(Data records)
__________________________________________________
namespace Sys2Proof.Machine

/-- Settles O14: `serialize_of_fits` gives the whole next state, with R111's `commandFrame` for the frame. -/
theorem serializeBuildsFrame : Obligations.SerializeBuildsFrame := by
  intro d s hfits hdr
  have hhead : frameHead d = hdr := rfl
  have hframe : commandFrame Config.cfg d = hdr ++ [(Config.cfg.checksum hdr).b0, (Config.cfg.checksum hdr).b1] := by
    rw [commandFrame, hhead]; rfl
  rw [← hframe]
  exact congrArg Host.Outcome.next (serialize_of_fits Config.cfg d s hfits)

/-- Settles O16: the frame has N + 7 bytes (`commandFrame_length`), R10 bounds that by 255, and so the length byte
holds it (`frameLengthByte`). -/
theorem frameLengthByteIsExact : Obligations.FrameLengthByteIsExact := by
  intro d s hfits
  have h255 : d.payload.length + 7 ≤ 255 := hfits.trans Config.validCfg.maxFrame_le
  have hlength := commandFrame_length Config.cfg d
  refine ⟨_, _, _, _, congrArg Host.Outcome.next (serialize_of_fits Config.cfg d s hfits), rfl, rfl,
    (frameLengthByte d h255).trans hlength.symm, hlength, ?_, ?_⟩
  · exact hlength ▸ Nat.le_add_left 7 _
  · exact hlength ▸ h255

end Sys2Proof.Machine
end

section
/-! VALIDATE: what a good response frame is read as (R115, R116, R120 to R123, R228). -/

namespace Sys2Proof.Machine

/-- Settles O55, by the eight statuses. -/
theorem statusOutcomeOfSameName : Obligations.StatusOutcomeOfSameName := by
  refine ⟨rfl, rfl, rfl, rfl, rfl, rfl, rfl, rfl, fun st => ?_⟩
  cases st <;> decide

/-- R228: a one-byte body to which `STATUS_MAP` gives a status. -/
theorem interpretBody_of_status (c : Cfg) (b : Byte) (st : DeviceStatus) (h : c.statusMap b = some st) :
    interpretBody c [b] = (st, []) := by
  simp only [interpretBody, h]

/-- R228: a one-byte body to which `STATUS_MAP` gives no status. -/
theorem interpretBody_of_no_status (c : Cfg) (b : Byte) (h : c.statusMap b = none) :
    interpretBody c [b] = (.commError, []) := by
  simp only [interpretBody, h]

/-- R115, R225: VALIDATE of a response frame within the capacity reports the meaning of its body and changes nothing
else but RXBUF, which it releases. -/
theorem exec_validate_responseFrame (body junk : Bytes) (cap : Nat) (s : State) (h1 : 1 ≤ body.length)
    (hcap : body.length + 3 ≤ cap) (h255 : body.length + 3 ≤ 255) :
    exec (.validate (responseFrame Config.cfg body ++ junk) cap) s = .next { s with
      opActive := none, rxbuf := [], held := { s.held with rx := false }
      result := some { Result.blank .validate with
        outcome := outcomeOf (interpretBody Config.cfg body).1, payload := (interpretBody Config.cfg body).2 } } := by
  rw [← validateFn_responseFrame Config.cfg body junk cap h1 hcap h255]
  exact congrArg Host.Outcome.next (validate_eq Config.cfg _ cap s)
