-- ==== Sys2Proof/Machine/State.lean ====
section
/-! DEFINITION. The state of the part as plain data, block by block, and its value at reset. -/

namespace Sys2Proof.Machine

/-! ### Reject Map (section 1.3) -/

/-- The fault a span's board carries, in the order of section 1.3.1. -/
inductive SpanKind | splice | mismatch | heat | glue | misslit | stop | webBreak | marked
deriving DecidableEq, Repr

/-- The reporter of a span: one of 26 (section 1.3.1). -/
inductive Source | stand (n : Stand) | zone (z : Zone) | glue (u : GlueUnit) | slitter | estop | link
deriving DecidableEq, Repr

/-- A span record (section 1.3.1). `stop` is absent while the span is open. -/
structure Span where
  kind : SpanKind
  source : Source
  start : Pos
  stop : Option Pos
  coarse : Bool
  openFor : Option Source
  floor : Option Pos
  age : Nat
deriving DecidableEq, Repr

/-- The Reject Map: spans in map order and the age the next span takes (R4). -/
structure RejectMap where
  spans : List Span
  nextAge : Nat
deriving DecidableEq, Repr

/-! ### Order Book (chapter 2) -/

/-- Order states (section 2.2). -/
inductive OrderState | placed | frozen | cutting | tailing | done | cancelled
deriving DecidableEq, Repr

/-- An order of the book or of the completed list (section 2.2). `linked` tells a linked order from a head order (R25);
the outcome is FULL for `some 0` and SHORT with the deficit otherwise, present when DONE (R35). -/
structure Order where
  spec : OrderSpec
  state : OrderState
  start : Pos
  stop : Pos
  frozen : Bool
  linked : Bool
  gridPassed : Nat
  sheetsCut : Nat
  rejected : Nat
  surplus : Nat
  skipped : Nat
  good : Nat
  overflow : Nat
  stacksDone : Nat
  outcome : Option Nat
deriving DecidableEq, Repr

/-- The Order Book (chapter 2). `orders` is in book order. -/
structure OrderBook where
  grades : Vector (Option Grade) 64
  naming : Vector Nat 64
  orders : List Order
  completed : List Order
  lastDoneEnd : Option Pos
  notApplied : Bool
deriving DecidableEq, Repr

/-! ### Cutoff Unit (chapter 3) -/

/-- The grid record of the order at the knife (section 3.2). -/
structure Grid where
  id : Nat
  start : Pos
  product : Nat
  q0 : Nat
  r0 : Nat
  r : Nat
  j : Nat
  g : Nat
deriving DecidableEq, Repr

/-- The segment at the knife (section 3.2). -/
inductive Segment | none | waste | order (g : Grid)
deriving DecidableEq, Repr

/-- One entry of a cover list or of the open sheet (R55). -/
structure Cover where
  id : Nat
  first : Nat
  last : Nat
  final : Bool
deriving DecidableEq, Repr

/-- Why a cut was skipped (section 3.2). -/
inductive SkipCause | held | cycling | estopped | tooClose
deriving DecidableEq, Repr

/-- The classes of a sheet (R53, R55). -/
inductive SheetClass | good | reject | surplus | waste
deriving DecidableEq, Repr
__________________________________________________
### WORK INSTRUCTION
Search the entries above for "SpanKind". Return every line that has it.

### EXPECTED OUTPUT
inductive SpanKind | splice | mismatch | heat | glue | misslit | stop | webBreak | marked
  kind : SpanKind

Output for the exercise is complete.